その他の職種については受験者数が少ない等で年ごとの結果変動が大きいため、特定の傾向は見受けられません。

社会人と学生の合格率
下段の分析表では、学生は「学生」「専修学校・各種学校生」のみ、「学生以外」はそれ以外の職種をまとめて数字を集計してあります。
「学生」が短答式・論文式ともに高い合格率を出しているのは、「勉強に専念できる」環境が作れていることが大きいと考えられます。実際に業務で使った経験が無くても、普段から勉強をする癖がついているため理解する・覚えることについて大きな強みを持っているといえます。

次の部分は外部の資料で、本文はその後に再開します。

-- ==== Sys2Proof/Laws/Store.lean ====
section
/-! SUPPORT. The laws of the sparse maps: what a find answers after a put or a drop, and that every operation keeps the
keys rising. -/

namespace Sys2Proof.Machine

variable {α : Type}

@[simp] theorem storeFind_put_same (m : Store α) (a : Nat) (x : α) : storeFind (storePut m a x) a = some x := by
  induction m with
  | nil => simp [storePut, storeFind]
  | cons p t ih =>
    obtain ⟨k, v⟩ := p
    unfold storePut
    split_ifs with h1 h2
    · simp [storeFind, h1]
    · simp [storeFind]
    · simp [storeFind, h1, h2, ih]

theorem storeFind_put_other (m : Store α) {a b : Nat} (x : α) (h : b ≠ a) :
    storeFind (storePut m a x) b = storeFind m b := by
  induction m with
  | nil =>
    have : ¬ a = b := fun e => h e.symm
    simp [storePut, storeFind, this]
  | cons p t ih =>
    obtain ⟨k, v⟩ := p
    unfold storePut
    split_ifs with h1 h2
    · subst h1
      have : ¬ k = b := fun e => h e.symm
      simp [storeFind, this]
    · have e1 : ¬ a = b := fun e => h e.symm
      by_cases hb : b < a
      · have e2 : ¬ k = b := by omega
        have e3 : b < k := by omega
        simp [storeFind, e1, hb, e2, e3]
      · simp only [storeFind, e1, hb, if_false]
    · simp only [storeFind, ih]

theorem storeFind_put (m : Store α) (a b : Nat) (x : α) :
    storeFind (storePut m a x) b = if b = a then some x else storeFind m b := by
  split_ifs with h
  · subst h; simp
  · exact storeFind_put_other m x h

@[simp] theorem storeGet_put_same (d : α) (m : Store α) (a : Nat) (x : α) : storeGet d (storePut m a x) a = x := by
  simp [storeGet]

theorem storeGet_put_other (d : α) (m : Store α) {a b : Nat} (x : α) (h : b ≠ a) :
    storeGet d (storePut m a x) b = storeGet d m b := by simp [storeGet, storeFind_put_other m x h]

/-- A key that the rising keys of a map lie above. -/
theorem risesFrom_cons (lo : Option Nat) (k : Nat) (v : α) (t : Store α) :
    risesFrom lo ((k, v) :: t) = ((match lo with | none => true | some l => decide (l < k)) && risesFrom (some k) t) := by
  cases lo <;> rfl

theorem risesFrom_weaken {l k : Nat} {t : Store α} (hlk : l ≤ k) (h : risesFrom (some k) t = true) :
    risesFrom (some l) t = true := by
  cases t with
  | nil => rfl
  | cons p t =>
    obtain ⟨j, v⟩ := p
    simp only [risesFrom_cons, Bool.and_eq_true, decide_eq_true_eq] at h ⊢
    exact ⟨by omega, h.2⟩

theorem risesFrom_none {k : Nat} {t : Store α} (h : risesFrom (some k) t = true) : risesFrom none t = true := by
  cases t with
  | nil => rfl
  | cons p t =>
    obtain ⟨j, v⟩ := p
    simp only [risesFrom_cons, Bool.and_eq_true, decide_eq_true_eq] at h ⊢
    exact ⟨trivial, h.2⟩

theorem storeFind_below {l a : Nat} {t : Store α} (h : risesFrom (some l) t = true) (ha : a ≤ l) :
    storeFind t a = none := by
  cases t with
  | nil => rfl
  | cons p t =>
    obtain ⟨j, v⟩ := p
    simp only [risesFrom_cons, Bool.and_eq_true, decide_eq_true_eq] at h
    have e1 : ¬ j = a := by omega
    have e2 : a < j := by omega
    simp [storeFind, e1, e2]

theorem risesFrom_put {l : Nat} {m : Store α} {a : Nat} (x : α) (h : risesFrom (some l) m = true) (ha : l < a) :
    risesFrom (some l) (storePut m a x) = true := by
  induction m generalizing l with
  | nil => simp [storePut, risesFrom, ha]
  | cons p t ih =>
    obtain ⟨k, v⟩ := p
    simp only [risesFrom_cons, Bool.and_eq_true, decide_eq_true_eq] at h
    unfold storePut
    split_ifs with h1 h2
    · simp [risesFrom_cons, h.1, h.2]
    · simp [risesFrom_cons, ha, h2, h.2]
    · simp only [risesFrom_cons, Bool.and_eq_true, decide_eq_true_eq]
      exact ⟨h.1, ih h.2 (by omega)⟩

theorem storeRises_put {m : Store α} (a : Nat) (x : α) (h : storeRises m = true) : storeRises (storePut m a x) = true := by
  unfold storeRises at *
  cases m with
  | nil => rfl
  | cons p t =>
    obtain ⟨k, v⟩ := p
    simp only [risesFrom_cons, Bool.and_eq_true] at h
    unfold storePut
    split_ifs with h1 h2
    · simp [risesFrom_cons, h.2]
    · simp [risesFrom_cons, h2, h.2]
    · simp only [risesFrom_cons, Bool.and_eq_true]
      exact ⟨trivial, risesFrom_put x h.2 (by omega)⟩

theorem risesFrom_drop {lo : Option Nat} {m : Store α} (a : Nat) (h : risesFrom lo m = true) :
    risesFrom lo (storeDrop m a) = true := by
  induction m generalizing lo with
  | nil => exact h
  | cons p t ih =>
    obtain ⟨k, v⟩ := p
    have h' := h
    simp only [risesFrom_cons, Bool.and_eq_true] at h
    unfold storeDrop
    split_ifs with h1 h2
    · cases lo with
      | none => exact risesFrom_none h.2
      | some l =>
        have : l < k := by simpa using h.1
        exact risesFrom_weaken (by omega) h.2
    · exact h'
    · simp only [risesFrom_cons, Bool.and_eq_true]
      exact ⟨h.1, ih h.2⟩

theorem storeRises_drop {m : Store α} (a : Nat) (h : storeRises m = true) : storeRises (storeDrop m a) = true :=
  risesFrom_drop a h

theorem risesFrom_filter {lo : Option Nat} {m : Store α} (f : Nat × α → Bool) (h : risesFrom lo m = true) :
    risesFrom lo (m.filter f) = true := by
  induction m generalizing lo with
  | nil => exact h
  | cons p t ih =>
    obtain ⟨k, v⟩ := p
    simp only [risesFrom_cons, Bool.and_eq_true] at h
    by_cases hf : f (k, v) = true
    · simp only [List.filter_cons_of_pos hf, risesFrom_cons, Bool.and_eq_true]
      exact ⟨h.1, ih h.2⟩
    · simp only [List.filter_cons_of_neg hf]
      cases lo with
      | none => exact ih (risesFrom_none h.2)
      | some l =>
        have : l < k := by simpa using h.1
        exact ih (risesFrom_weaken (by omega) h.2)

theorem storeRises_filter {m : Store α} (f : Nat × α → Bool) (h : storeRises m = true) :
    storeRises (m.filter f) = true := risesFrom_filter f h

theorem storeRises_dropRange {m : Store α} (lo len : Nat) (h : storeRises m = true) :
    storeRises (storeDropRange m lo len) = true := risesFrom_filter _ h

theorem storeFind_drop_other {m : Store α} {a b : Nat} (hm : storeRises m = true) (h : b ≠ a) :
    storeFind (storeDrop m a) b = storeFind m b := by
  suffices ∀ lo, risesFrom lo m = true → storeFind (storeDrop m a) b = storeFind m b from this none hm
  induction m with
  | nil => intros; rfl
  | cons p t ih =>
    obtain ⟨k, v⟩ := p
    intro lo hr
    simp only [risesFrom_cons, Bool.and_eq_true] at hr
    have ht : storeRises t = true := risesFrom_none hr.2
    unfold storeDrop
    split_ifs with h1 h2
    · subst h1
      have e : ¬ k = b := fun e => h e.symm
      by_cases hb : b < k
      · simp [storeFind, e, hb, storeFind_below hr.2 (by omega : b ≤ k)]
      · simp [storeFind, e, hb]
    · rfl
    · simp only [storeFind, ih ht _ hr.2]

theorem storeFind_drop_same {m : Store α} {a : Nat} (hm : storeRises m = true) :
    storeFind (storeDrop m a) a = none := by
  suffices ∀ lo, risesFrom lo m = true → storeFind (storeDrop m a) a = none from this none hm
  induction m with
  | nil => intros; rfl
  | cons p t ih =>
    obtain ⟨k, v⟩ := p
    intro lo hr
    simp only [risesFrom_cons, Bool.and_eq_true] at hr
    have ht : storeRises t = true := risesFrom_none hr.2
    unfold storeDrop
    split_ifs with h1 h2
    · exact storeFind_below hr.2 (by omega)
    · simp [storeFind, h1, h2]
    · simp only [storeFind, h1, h2, if_false]
      exact ih ht _ hr.2

end Sys2Proof.Machine
end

一方で、「学生以外」は合格率を落とし気味になっています。年齢層が上がると仕事の忙しさや家庭のことで勉強の時間を取りにくいことが想定されます。ただ、「無職」が資格試験に専念している上で合格率が特段高くは無いことを考えると、安定した合格率を持つ会計事務所員のように普段から業務で触れている、質問する相手がいる環境も視野に入れて取り組む方針も良さそうです。
結局、理想的な勉強法は?
理想だけで言うならば、専門・専修学校に通いつつ公認会計士試験の勉強に専念することでしょう。ただし、それにはお金が必要な上に時間もかかります。もともと難易度が高い試験であり、合格率も高くないのが公認会計士試験です。職歴に隙間があるのも将来的なリスクになると考えると、働きながら経験と知識を積み重ねていくのが妥当ではないでしょうか。
もちろん、学生の間に公認会計士試験に合格しておき、就職後に実務経験を積む方が一番効率的と考えられます。その場合には大学の学費に追加で専門学校の費用の工面や、試験に合格できなかった場合等のリスクもありますので、事前にルールを決めた上で取り組むことをお奨めします。
まとめ
・合格率は年齢層が低い方が高い
・短答式は年齢層に関わらず合格率は大きく変わらず、論文式の合格率が年齢層による差になっている
・わからないことを質問できる相手がいた方が良い
費用や年齢、家庭の事情など人によって取れるスタイルは様々だと思います。今までの事例はあくまで傾向のため絶対ではありませんが、一つの目安となるかと思います。
学生の方は、一時的な負荷は大きいですが在学中の取得を一つの目標にすると良いでしょう。在学中に合格に至らなかった場合、働きながら勉強するか勉強に専念するかを費用面も含めて検討することになりそうです。
現在就業中であれば、資格取得に向いた職場環境かを検討するところです。資格取得の支援体制が整っている、通学のための就業時間に融通を効かせてくれる会計事務所も少なくありません。今のままで仕事と勉強の両立ができそうか検討し、難しいようであれば新しい環境を探してみると良いでしょう。